This season, the three musicals will be directed by Williams — “God willing and the creek don’t rise,” he says.

The upcoming season’s lone bold offering is “Ripcord,” a 2015 work by David Lindsay-Abaire, who won the 2007 Pulitzer Prize for Drama for “Rabbit Hole” with its portrayal of the profound grief engendered by the accidental killing of a small child. The daring of “Ripcord” stems not from its subject matter – a comedy about two elderly widows duking it out a la “The Odd Couple” at a retirement home – but from the play’s lack of name recognition, which always summons the specter of dicey box-office revenues in the realm of community theater.

“Last year our shows were so good,” says Clark, who, during her past 14 years at the playhouse, has performed onstage and worked at just about every backstage task – lights, sound, set design, stage management. She begins her second two-year term as president on July 1.

That season’s success “certainly was not just because of business decisions – it’s production decisions,” Clark says. “We try to do plays that first of all people want to be in so we get the best cast, and secondly that people want to see.

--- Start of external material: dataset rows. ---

-- ==== Sys2Proof/Safety.lean ====
section
/-! DEFINITION. The terms that claims use: a started command, open BARs, and the invariant that every step keeps. -/

namespace Sys2Proof.Machine

open Sys2Proof

/-- The outstanding command `cid` of an opcode has started and has not reached its commit point (R86). -/
def Started (s : State) (cid : Nat) (op : Opcode) (c : Cmd) : Prop :=
  s.cmd? cid = some c ∧ c.op = op ∧ (c.phase = .started ∨ c.phase = .working)

/-- A command just fetched from ring `n` that awaits nothing (R77). -/
def freshCmd (n : Nat) (slate : Bytes) (op : Opcode) : Cmd :=
  { ring := n, slate := slate, op := op, phase := .fetched, awaits := [], depBad := false, block := [], inputLen := 0, input := [],
    silent := false, work := .none }

/-- Registers can be read and written, and Vilmin has not halted after its ROM self-test (R368, R373, R426). -/
def RegistersOpen (s : State) : Prop := s.barOpen = true ∧ s.romDead = false

/-- A register with read-to-clear fields (R8, R370): a read returns what the register holds and clears the fields of the halves that it
covers. -/
def ReadToClear (i : Half → Instr) (value : State → Word64) (low high : State → State) : Prop :=
  ∀ s : State, RegistersOpen s →
    exec (i .both) s = .next (high (low (emit (.readData (value s)) s)))
    ∧ exec (i .low) s = .next (low (emit (.readData (value s &&& 0xFFFFFFFF)) s))
    ∧ exec (i .high) s = .next (high (emit (.readData (value s >>> 32)) s))

/-- What power, test and firmware can never take back: below FW_SVN every copy of the fuses keeps every field, and the security version
never falls (R277, R284). -/
def FusesKept (f : Fuses) (s : State) : Prop :=
  let g := s.trust.fuses
  g.one.take 0x200 = f.one.take 0x200 ∧ g.two.take 0x200 = f.two.take 0x200 ∧ g.three.take 0x200 = f.three.take 0x200 ∧ f.svn ≤ g.svn

/-- The invariant: unprotected memory is in its canonical form, there are 64 rings (R62), the event queue holds no more than its 1024
records (R109), and the fuses are those of `f` but for a risen security version. -/
def Good (f : Fuses) (s : State) : Prop :=
  s.mem.wf = true ∧ s.rings.length = 64 ∧ s.reel.queue.length ≤ 1024 ∧ FusesKept f s

end Sys2Proof.Machine
end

“We took a couple of chances last year and went out on a limb and did ‘Sweeney Todd,’ which we had put off for years because it’s so difficult to do, and not only for the set which was very complicated.”

One payoff came with the 11 performers who auditioned for the very first time at the playhouse, and landed roles in the play.

“ ‘Sweeney Todd’ is one of those bucket-list shows that, if you’re a musical theater person, you want to be in it,” Clark says.

Williams recalls the scene: “A large number of new people came in and I’d go ‘Where the hell do you live?’ ‘Flagler Beach.’ ‘For how long?’ ‘Oh, I’ve been here since 2007.’ ‘Where the hell have you been?’ Those types of things. We have talent here — we really have talent here.”

As for last season’s other dare, the Tennessee Williams play, Clark says: “I’ve been here 14 years and that was the first year that we did a drama. The closest we had come was ‘Steel Magnolias,’ which is a dramedy (comedy-drama). ‘The Glass Menagerie’ was a major experiment because it is so dark — it is so dark. It was like ‘Hold your breath and see what the audience says.’ I’m always back there after every show when people are leaving, and they loved it. So, I was really, really happy.”

However, community theaters still must tread lightly into the dark side of the repertoire.

“We did audience evaluations and asked ‘What do you want to see?’,” Clark says.

The answer came back unequivocal, she adds: “Musicals and comedies, musicals and comedies. So, this year we have musicals and comedies. We might do another drama next year. I’d like to insert at least one because we should be challenging ourselves. It’s a matter of what can we do that will bring the talent and bring the patrons in, but still challenge us as a theater.”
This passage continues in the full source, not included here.